Looking at the entire development process of domestic flagship machines, such desperate "inner rolls" are not uncommon.
There is not much room left for domestic flagships
Looking back at the entire process of mobile phone technology development, "inner volume" seems to be a very common phenomenon.
It does not appear only in the image, but in every "technical domain" on the phone.
Starting from the hardware performance of mobile phones, the memory evolved from tens of MB to 4GB to 8GB, and the number of chip cores was stacked more and more; to the later screen display, from 1080p to 2k to the 4k developed by some manufacturers now, the clarity was getting higher and higher; and then to various innovative functions...
Almost every time a new field is developed, manufacturers will flock to the development of related technologies, lest they be left behind.

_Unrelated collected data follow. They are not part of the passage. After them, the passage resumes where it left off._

-- ==== Sys2Proof/Laws/State.lean ====
section
/-! SUPPORT. One lemma for each field of State after each named update, and for each register after a pair is written. -/

namespace Sys2Proof.Machine

/-! ### `State.took` -/

@[simp] theorem State.took_cfg (s : State) (n : Nat) : (s.took n).cfg = s.cfg := rfl
@[simp] theorem State.took_cpu (s : State) (n : Nat) : (s.took n).cpu = s.cpu := rfl
@[simp] theorem State.took_pt (s : State) (n : Nat) : (s.took n).pt = s.pt := rfl
@[simp] theorem State.took_phys (s : State) (n : Nat) : (s.took n).phys = s.phys := rfl
@[simp] theorem State.took_ts (s : State) (n : Nat) : (s.took n).ts = s.ts := rfl
@[simp] theorem State.took_frames (s : State) (n : Nat) : (s.took n).frames = s.frames := rfl
@[simp] theorem State.took_ula (s : State) (n : Nat) : (s.took n).ula = s.ula := rfl
@[simp] theorem State.took_draw (s : State) (n : Nat) : (s.took n).draw = s.draw := rfl
@[simp] theorem State.took_pool (s : State) (n : Nat) : (s.took n).pool = s.pool := rfl
@[simp] theorem State.took_pix (s : State) (n : Nat) : (s.took n).pix = s.pix := rfl
@[simp] theorem State.took_chroma (s : State) (n : Nat) : (s.took n).chroma = s.chroma := rfl
@[simp] theorem State.took_cycles (s : State) (n : Nat) : (s.took n).cycles = n := rfl
@[simp] theorem State.took_ev (s : State) (n : Nat) : (s.took n).ev = s.ev := rfl
@[simp] theorem State.took_soundLog (s : State) (n : Nat) : (s.took n).soundLog = s.soundLog := rfl
@[simp] theorem State.took_soundFlushed (s : State) (n : Nat) : (s.took n).soundFlushed = s.soundFlushed := rfl
@[simp] theorem State.took_renView (s : State) (n : Nat) : (s.took n).renView = s.renView := rfl
@[simp] theorem State.took_hostResult (s : State) (n : Nat) : (s.took n).hostResult = s.hostResult := rfl
@[simp] theorem State.took_agenda (s : State) (n : Nat) : (s.took n).agenda = s.agenda := rfl
@[simp] theorem State.took_renBetween (s : State) (n : Nat) : (s.took n).renBetween = s.renBetween := rfl
@[simp] theorem State.took_freeCount (s : State) (n : Nat) : (s.took n).freeCount = s.freeCount := rfl

/-! ### `State.drawn` -/

@[simp] theorem State.drawn_cfg (s : State) : (s.drawn).cfg = s.cfg := rfl
@[simp] theorem State.drawn_cpu (s : State) : (s.drawn).cpu = s.cpu := rfl
@[simp] theorem State.drawn_pt (s : State) : (s.drawn).pt = s.pt := rfl
@[simp] theorem State.drawn_phys (s : State) : (s.drawn).phys = s.phys := rfl
@[simp] theorem State.drawn_ts (s : State) : (s.drawn).ts = s.ts := rfl
@[simp] theorem State.drawn_frames (s : State) : (s.drawn).frames = s.frames := rfl
@[simp] theorem State.drawn_ula (s : State) : (s.drawn).ula = s.ula := rfl
@[simp] theorem State.drawn_draw (s : State) : (s.drawn).draw = s.draw := rfl
@[simp] theorem State.drawn_pool (s : State) : (s.drawn).pool = s.pool := rfl
@[simp] theorem State.drawn_pix (s : State) : (s.drawn).pix = s.pix := rfl
@[simp] theorem State.drawn_chroma (s : State) : (s.drawn).chroma = s.chroma := rfl
@[simp] theorem State.drawn_cycles (s : State) : (s.drawn).cycles = s.cycles := rfl
@[simp] theorem State.drawn_ev (s : State) : (s.drawn).ev = s.ev := rfl
@[simp] theorem State.drawn_soundLog (s : State) : (s.drawn).soundLog = s.soundLog := rfl
@[simp] theorem State.drawn_soundFlushed (s : State) : (s.drawn).soundFlushed = s.soundFlushed := rfl
@[simp] theorem State.drawn_renView (s : State) : (s.drawn).renView = s.renView := rfl
@[simp] theorem State.drawn_hostResult (s : State) : (s.drawn).hostResult = s.hostResult := rfl
@[simp] theorem State.drawn_agenda (s : State) : (s.drawn).agenda = s.agenda := rfl
@[simp] theorem State.drawn_renBetween (s : State) : (s.drawn).renBetween = s.renBetween := rfl
@[simp] theorem State.drawn_freeCount (s : State) : (s.drawn).freeCount = s.freeCount + 1 := rfl

/-! ### `State.setCpu` -/

@[simp] theorem State.setCpu_cfg (s : State) (c : Cpu) : (s.setCpu c).cfg = s.cfg := rfl
@[simp] theorem State.setCpu_cpu (s : State) (c : Cpu) : (s.setCpu c).cpu = c := rfl
@[simp] theorem State.setCpu_pt (s : State) (c : Cpu) : (s.setCpu c).pt = s.pt := rfl
@[simp] theorem State.setCpu_phys (s : State) (c : Cpu) : (s.setCpu c).phys = s.phys := rfl
@[simp] theorem State.setCpu_ts (s : State) (c : Cpu) : (s.setCpu c).ts = s.ts := rfl
@[simp] theorem State.setCpu_frames (s : State) (c : Cpu) : (s.setCpu c).frames = s.frames := rfl
@[simp] theorem State.setCpu_ula (s : State) (c : Cpu) : (s.setCpu c).ula = s.ula := rfl
@[simp] theorem State.setCpu_draw (s : State) (c : Cpu) : (s.setCpu c).draw = s.draw := rfl
@[simp] theorem State.setCpu_pool (s : State) (c : Cpu) : (s.setCpu c).pool = s.pool := rfl
@[simp] theorem State.setCpu_pix (s : State) (c : Cpu) : (s.setCpu c).pix = s.pix := rfl
@[simp] theorem State.setCpu_chroma (s : State) (c : Cpu) : (s.setCpu c).chroma = s.chroma := rfl
@[simp] theorem State.setCpu_cycles (s : State) (c : Cpu) : (s.setCpu c).cycles = s.cycles := rfl
@[simp] theorem State.setCpu_ev (s : State) (c : Cpu) : (s.setCpu c).ev = s.ev := rfl
@[simp] theorem State.setCpu_soundLog (s : State) (c : Cpu) : (s.setCpu c).soundLog = s.soundLog := rfl
@[simp] theorem State.setCpu_soundFlushed (s : State) (c : Cpu) : (s.setCpu c).soundFlushed = s.soundFlushed := rfl
@[simp] theorem State.setCpu_renView (s : State) (c : Cpu) : (s.setCpu c).renView = s.renView := rfl
@[simp] theorem State.setCpu_hostResult (s : State) (c : Cpu) : (s.setCpu c).hostResult = s.hostResult := rfl
@[simp] theorem State.setCpu_agenda (s : State) (c : Cpu) : (s.setCpu c).agenda = s.agenda := rfl
@[simp] theorem State.setCpu_renBetween (s : State) (c : Cpu) : (s.setCpu c).renBetween = s.renBetween := rfl
@[simp] theorem State.setCpu_freeCount (s : State) (c : Cpu) : (s.setCpu c).freeCount = s.freeCount := rfl

/-! ### `State.setReg` -/

@[simp] theorem State.setReg_cfg (s : State) (r : Reg8) (v : Byte) : (s.setReg r v).cfg = s.cfg := rfl
@[simp] theorem State.setReg_cpu (s : State) (r : Reg8) (v : Byte) : (s.setReg r v).cpu = s.cpu.setReg r v := rfl
@[simp] theorem State.setReg_pt (s : State) (r : Reg8) (v : Byte) : (s.setReg r v).pt = s.pt := rfl
@[simp] theorem State.setReg_phys (s : State) (r : Reg8) (v : Byte) : (s.setReg r v).phys = s.phys := rfl
@[simp] theorem State.setReg_ts (s : State) (r : Reg8) (v : Byte) : (s.setReg r v).ts = s.ts := rfl
@[simp] theorem State.setReg_frames (s : State) (r : Reg8) (v : Byte) : (s.setReg r v).frames = s.frames := rfl
@[simp] theorem State.setReg_ula (s : State) (r : Reg8) (v : Byte) : (s.setReg r v).ula = s.ula := rfl
@[simp] theorem State.setReg_draw (s : State) (r : Reg8) (v : Byte) : (s.setReg r v).draw = s.draw := rfl
@[simp] theorem State.setReg_pool (s : State) (r : Reg8) (v : Byte) : (s.setReg r v).pool = s.pool := rfl
@[simp] theorem State.setReg_pix (s : State) (r : Reg8) (v : Byte) : (s.setReg r v).pix = s.pix := rfl
@[simp] theorem State.setReg_chroma (s : State) (r : Reg8) (v : Byte) : (s.setReg r v).chroma = s.chroma := rfl
@[simp] theorem State.setReg_cycles (s : State) (r : Reg8) (v : Byte) : (s.setReg r v).cycles = s.cycles := rfl
@[simp] theorem State.setReg_ev (s : State) (r : Reg8) (v : Byte) : (s.setReg r v).ev = s.ev := rfl
@[simp] theorem State.setReg_soundLog (s : State) (r : Reg8) (v : Byte) : (s.setReg r v).soundLog = s.soundLog := rfl
@[simp] theorem State.setReg_soundFlushed (s : State) (r : Reg8) (v : Byte) : (s.setReg r v).soundFlushed = s.soundFlushed := rfl
@[simp] theorem State.setReg_renView (s : State) (r : Reg8) (v : Byte) : (s.setReg r v).renView = s.renView := rfl
@[simp] theorem State.setReg_hostResult (s : State) (r : Reg8) (v : Byte) : (s.setReg r v).hostResult = s.hostResult := rfl
@[simp] theorem State.setReg_agenda (s : State) (r : Reg8) (v : Byte) : (s.setReg r v).agenda = s.agenda := rfl
@[simp] theorem State.setReg_renBetween (s : State) (r : Reg8) (v : Byte) : (s.setReg r v).renBetween = s.renBetween := rfl
@[simp] theorem State.setReg_freeCount (s : State) (r : Reg8) (v : Byte) : (s.setReg r v).freeCount = s.freeCount := rfl
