-- ==== Sys2Proof/Safety.lean ====
section
/-! DEFINITION. What a well-formed state is (the invariant `Inv` that every step keeps) and what a safe step is. -/

namespace Sys2Proof.Safety

open Sys2Proof.Machine

/-- Every handle in a role or outstanding, once each: the lists and slots of R707 put together. -/
def handlesInRoles (p : Pool) : List Nat := p.free ++ p.pend ++ p.cur.toList ++ p.prev.toList ++ p.out

/-- The pool invariant of R707 for a capacity: each handle `0 .. POOL_CAP - 1` has exactly one role; and the bounds of R702, R750. -/
structure PoolOk (cap : Nat) (p : Pool) : Prop where
  roles    : (handlesInRoles p).Perm (List.range cap)
  pendMax  : p.pend.length ≤ Config.maxPend
  shownIn  : p.shown < cap
  lockFree : p.lock = .free
  chroma   : p.chromaInUse.length = cap

/-- The parameters satisfy R10 and R830, and no page table, present or initial, leaves `PHYS` or makes ROM writable (R72). -/
structure ConfigOk (s : State) : Prop where
  parameters : Config.parametersOk s.cfg = true
  capacity   : Config.poolCapOk s.cfg = true
  inside     : Config.pagesInside s.cfg s.pt = true
  insideInit : Config.pagesInside s.cfg s.cfg.ptInit = true
  rom        : Config.romProtected s.cfg s.pt = true
  romInit    : Config.romProtected s.cfg s.cfg.ptInit = true

/-- Every storage is in canonical form, and there is one pixel and one chroma storage for each handle (R47, R48). -/
structure StorageOk (s : State) : Prop where
  phys      : s.phys.wf = true
  pix       : ∀ m ∈ s.pix, m.wf = true
  chroma    : ∀ m ∈ s.chroma, m.wf = true
  pixLen    : s.pix.length = s.cfg.poolCap
  chromaLen : s.chroma.length = s.cfg.poolCap

/-- A well-formed state: what every step keeps. EMU's draw buffer is the one outstanding handle (R45, R876), and the cycle counter
is inside its modulus (R39). -/
structure Inv (s : State) : Prop where
  config  : ConfigOk s
  storage : StorageOk s
  pool    : PoolOk s.cfg.poolCap s.pool
  draw    : s.pool.out = s.draw.toList
  counter : s.ts < s.cfg.fieldModulus

/-- The machine does not stop at this step. -/
def Safe (s : State) : Prop := ∃ t, step s = .next t

/-- The byte at an address is an index prefix (R119). -/
def atIndexPrefix (s : State) (a : Word) : Bool := isIndexPrefix (s.memRead a)

end Sys2Proof.Safety
end

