/-- The rules R34, R300, R301, R302 state this. For ADD A,v and ADC A,v with v a register, an immediate, (HL), (IX+d), (IY+d)
or an index half: A takes A + v (+ carry) modulo 256, all eight flags as ADD8 gives them (overflow when the operands have one
sign and the result the other, half carry out of bit 3, carry out of bit 7), in 4, 7, 7, 19 or 8 T-states, and nothing else
changes. -/
def Obligations.AdditionToAccumulator : Prop :=
  ∀ (s : State) (i : Instr) (v : Byte) (n : Nat),
    (AccForm .addAR .addAN .addAAtHl .addAAtIdx .addAHalf s i v n → AccResult i s n (s.cpu.a + v) (AddFlags s.cpu.a v false)) ∧
    (AccForm .adcAR .adcAN .adcAAtHl .adcAAtIdx .adcAHalf s i v n →
      AccResult i s n (s.cpu.a + v + BitVec.ofNat 8 (s.cpu.f.getLsbD 0).toNat) (AddFlags s.cpu.a v (s.cpu.f.getLsbD 0)))

/-- The rules R35, R300, R303, R304, R308 state this. SUB v and SBC A,v: A takes A - v (- carry) modulo 256, all eight flags
as SUB8 gives them (overflow when the operands differ in sign and the result has the sign of v, half borrow, borrow, N set);
CP v: the flags of SUB but X and Y from v, A unchanged; v in every form and the T-states of R300 (8 for an index half);
nothing else changes. -/
def Obligations.SubtractionAndComparison : Prop :=
  ∀ (s : State) (i : Instr) (v : Byte) (n : Nat),
    (AccForm .subR .subN .subAtHl .subAtIdx .subHalf s i v n → AccResult i s n (s.cpu.a - v) (SubFlags s.cpu.a v false)) ∧
    (AccForm .sbcAR .sbcAN .sbcAAtHl .sbcAAtIdx .sbcAHalf s i v n →
      AccResult i s n (s.cpu.a - v - BitVec.ofNat 8 (s.cpu.f.getLsbD 0).toNat) (SubFlags s.cpu.a v (s.cpu.f.getLsbD 0))) ∧
    (AccForm .cpR .cpN .cpAtHl .cpAtIdx .cpHalf s i v n → AccResult i s n s.cpu.a fun f =>
      FlagsAre f ((s.cpu.a - v).getLsbD 7) (s.cpu.a == v) (v.getLsbD 5) (decide (s.cpu.a.toNat % 16 < v.toNat % 16))
        (v.getLsbD 3) (s.cpu.a.getLsbD 7 != v.getLsbD 7 && (s.cpu.a - v).getLsbD 7 == v.getLsbD 7) true
        (decide (s.cpu.a.toNat < v.toNat)))

/-- The rules R36, R305, R306, R307 state this. A takes the bitwise result; S, Z, X, Y and parity from it; H set by AND and
cleared by XOR and OR; N and C cleared; v in every form and the T-states of R300 (8 for an index half); nothing else changes.
-/
def Obligations.LogicOnAccumulator : Prop :=
  ∀ (s : State) (i : Instr) (v : Byte) (n : Nat),
    (AccForm .andR .andN .andAtHl .andAtIdx .andHalf s i v n →
      AccResult i s n (s.cpu.a &&& v) (ResultFlags (s.cpu.a &&& v) true false false)) ∧
    (AccForm .xorR .xorN .xorAtHl .xorAtIdx .xorHalf s i v n →
      AccResult i s n (s.cpu.a ^^^ v) (ResultFlags (s.cpu.a ^^^ v) false false false)) ∧
    (AccForm .orR .orN .orAtHl .orAtIdx .orHalf s i v n →
      AccResult i s n (s.cpu.a ||| v) (ResultFlags (s.cpu.a ||| v) false false false))

/-- Derived from 10_state.md (R34, R35); 42_arithmetic.md (R300, R348). For all operands and carries: after ADD8 the result
read as a signed number is the sum of the signed operands and the carry exactly when P/V is 0, and likewise the difference
after SUB8; the unsigned result is exact exactly when C is 0. -/
def Obligations.OverflowFlagIsSignedOverflow : Prop :=
  ∀ (a b : Byte) (c : Bool),
    ((add8 a b c).1.toInt = a.toInt + b.toInt + c.toInt ↔ (add8 a b c).2.getLsbD 2 = false) ∧
    ((add8 a b c).1.toNat = a.toNat + b.toNat + c.toNat ↔ (add8 a b c).2.getLsbD 0 = false) ∧
    ((sub8 a b c).1.toInt = a.toInt - b.toInt - c.toInt ↔ (sub8 a b c).2.getLsbD 2 = false) ∧
    (((sub8 a b c).1.toNat : Int) = (a.toNat : Int) - b.toNat - c.toInt ↔ (sub8 a b c).2.getLsbD 0 = false)
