-- ==== Sys2Proof/Laws/Ula.lean ====
section
/-! SUPPORT. What the raster and sync operations do to the invariant: each keeps it and leaves the CPU, its storage and the counter
alone; and none stops with a pool of three buffers or more. Under the default port table the port events are R505 and R506. -/

namespace Sys2Proof.Safety

open Machine

/-- `t` comes from `s` by an operation of the ULA: the invariant holds, and the CPU's state and the counter are those of `s`. -/
structure UlaStep (s t : State) : Prop where
  inv : Inv t
  cfg : t.cfg = s.cfg
  cpu : t.cpu = s.cpu
  pt : t.pt = s.pt
  phys : t.phys = s.phys
  ts : t.ts = s.ts
  frames : t.frames = s.frames
  cycles : t.cycles = s.cycles
  agenda : t.agenda = s.agenda
  soundLog : t.soundLog = s.soundLog
  soundFlushed : t.soundFlushed = s.soundFlushed
  draw : s.draw.isSome → t.draw.isSome

theorem UlaStep.trans {s t u : State} (h : UlaStep s t) (k : UlaStep t u) : UlaStep s u where
  inv := k.inv
  cfg := k.cfg.trans h.cfg
  cpu := k.cpu.trans h.cpu
  pt := k.pt.trans h.pt
  phys := k.phys.trans h.phys
  ts := k.ts.trans h.ts
  frames := k.frames.trans h.frames
  cycles := k.cycles.trans h.cycles
  agenda := k.agenda.trans h.agenda
  soundLog := k.soundLog.trans h.soundLog
  soundFlushed := k.soundFlushed.trans h.soundFlushed
  draw := fun d => k.draw (h.draw d)

/-- Whatever next state the outcome is, it is an `UlaStep`; and with three buffers or more there is one. -/
structure UlaOut (s : State) (o : Out) : Prop where
  step : ∀ t, o = .next t → UlaStep s t
  total : 3 ≤ s.cfg.poolCap → ∃ t, o = .next t

theorem UlaOut.next {s t : State} (h : UlaStep s t) : UlaOut s (.next t) :=
  ⟨fun u hu => by cases hu; exact h, fun _ => ⟨t, rfl⟩⟩

theorem UlaOut.andThen {s : State} {o : Out} {f : State → Out} (h : UlaOut s o) (k : ∀ t, UlaStep s t → UlaOut t (f t)) :
    UlaOut s (andThen o f) where
  step := fun u hu => by
    obtain ⟨t, ht, hf⟩ := andThen_eq_next hu
    have hs := h.step t ht
    exact hs.trans ((k t hs).step u hf)
  total := fun hc => by
    obtain ⟨t, ht⟩ := h.total hc
    have hs := h.step t ht
    obtain ⟨u, hu⟩ := (k t hs).total (hs.cfg ▸ hc)
    exact ⟨u, by rw [ht]; exact hu⟩

/-- A change of the raster and sync record, and of the record `EV`. -/
theorem UlaStep.ula {s : State} (h : Inv s) (u : Ula) (e : SyncEvent) : UlaStep s { s with ula := u, ev := e } where
  inv := { h with config := { h.config with }, storage := { h.storage with } }
  cfg := rfl
  cpu := rfl
  pt := rfl
  phys := rfl
  ts := rfl
  frames := rfl
  cycles := rfl
  agenda := rfl
  soundLog := rfl
  soundFlushed := rfl
  draw := id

This has also become a default development direction for mobile phone manufacturers to "tacitly":
As long as the new technology is followed up in a timely enough manner, the parameters are qualified enough, and the material is piled up enough, it looks like a "top mobile phone in the industry", and the user will buy it.
It can be perceived that once each technology approaches the mature pole, the speed of the "inner volume" will be accelerated, and the image "inner volume" is only the embodiment of this process.
On the one hand, the cost of new technology research and development is high, the opportunity for trial and error is small, and once vigorously invested in research and development, the consequences are likely to be input and output, just like the image sensor path that was stacked with small pixels but eventually disappeared.
On the other hand, compared with self-developed mobile phone technology, factors such as market and sales volume are often more likely to become the focus of attention of mobile phone manufacturers.
Instead of developing more technologies or holding more patents in your hands, it is obviously a more secure way to continuously launch new machines based on mature, market-proven technologies, or fight price wars.
However, the result of such "inner volume" also leads to mobile phones not being really competitive, and once the market changes, it may be left behind.
For example, last year, affected by factors such as lack of cores, at the end of last year, Apple successfully occupied the top spot in the Chinese mobile phone market with a market share of 23%.
In this case, there is not much room left for domestic flagships to make changes.
Whether to continue to maintain the "inner volume" of parameters, or to find a way to innovate on existing technologies, manufacturers have their own ideas:
For example, the launch of flagship sub-brands, or the separation of low-end models and high-end models, or the division of a piece of business dedicated to flagships...
But no matter how the brand-based change is, as long as the new technology is not really launched, the essential path is still the same: return to the inner volume.
In this case, taking the user demand as the guide and actively developing new technologies may be the only way to get rid of the inner volume.
Looking back at the development process of the vivo X series, it is not uncommon for this case of self-research to rush out the "inner volume":
Hi-Fi music phone, 2K screen, dual 2.5D curved glass screen, front-facing soft light dual camera, off-screen fingerprint, micro-gimbal stabilization lens...
What you can see is that they are not rolling for the sake of industry rolls.
Because compared to the "blood road" rolled out by stacking hardware and parameters in the mobile phone market, vivo's choice is more like a win-win result between manufacturers and users - manufacturers roll themselves, and users benefit.
After all, the ultimate demand for any product is in the user. Whether the product is good or not, the user knows that the closed loop between the user and the manufacturer is formed in this way, and the industry can develop healthily and sustainably.
Today, this V1+ chip, which is about to be used in the X80 series, may also be a new path that vivo has tried again to break the "inner volume".